### Description of the task
Select and copy out every line in the records containing "submit".

### Information provided
-- ==== Sys2Proof/Tests/Slice0.lean ====
section
/-! SUPPORT. The model's own tests: the checks of WellFormed refuse ill-formed terms, hand-written words decode, one step of each
command gives the values of 95_test_vectors.md, and for each statement with hypotheses a concrete state that meets them all. -/

namespace Sys2Proof.Tests

open Sys2Proof Sys2Proof.Machine

/-! ### Helpers -/

/-- The outcome is the next state `t`. -/
def goesTo (r : Result) (t : State) : Bool :=
  match r with
  | .next s => decide (s = t)
  | _ => false

theorem eq_next_of_goesTo {r : Result} {t : State} (h : goesTo r t = true) : r = .next t := by
  cases r <;> simp_all [goesTo]

/-- The outcome is some next state. -/
def completes (r : Result) : Bool :=
  match r with
  | .next _ => true
  | _ => false

theorem exists_next_of_completes {r : Result} (h : completes r = true) : ∃ t, r = .next t := by
  cases r <;> simp_all [completes]

/-- The last response of a next state. -/
def said (r : Result) : Option Response :=
  match r with
  | .next s => s.responses.getLast?
  | _ => none

/-- The next state, or an empty block where there is none. -/
def stateOf (r : Result) : State :=
  match r with
  | .next s => s
  | _ => State.powerOn (Config.default [])

/-- The parameters `TESTP` of 95_test_vectors.md. -/
def testP : Config := { Config.default resetRegistry with confirm := 2, timeout := 64, guard := 2 }

/-- `TESTP` with the illegal definitions of V-LFSR-5: seed 0 (id 1), taps 0 (id 2). -/
def testBad : Config :=
  { testP with
    defs := [(0, Definition.toy4), (1, { Definition.toy4 with seed := 0 }),
      (2, { Definition.toy4 with taps := 0 }), (3, { Definition.toy4 with taps := 3 }),
      (4, { Definition.toy4 with taps := 8 })] }

/-- Power-on followed by at most three commands. -/
def after (cfg : Config) (is : List Instr) : State := stateOf (execAll is (State.powerOn cfg))

def built : State := after testP [.buildLookup 0]
def bound : State := after testP [.init 0]
def opened : State := after testP [.init 0, .submit 0 2 16]
def lastFrame : State := after testP [.init 0, .submit 0 1 16]

/-- Context 0 of `bound`, changed. -/
def boundWith (f : Context → Context) : State := { bound with ctxs := bound.ctxs.modify 0 f }

/-- A block whose port holds one word. -/
def ported (w : CommandWord) : State := { State.powerOn testP with port := [w] }

def ok (a b : Word) : Option Response := some { status := .ok, data0 := a, data1 := b }
def err (e : Status) : Option Response := some { status := e, data0 := 0, data1 := 0 }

### Solution for this task
def opened : State := after testP [.init 0, .submit 0 2 16]
def lastFrame : State := after testP [.init 0, .submit 0 1 16]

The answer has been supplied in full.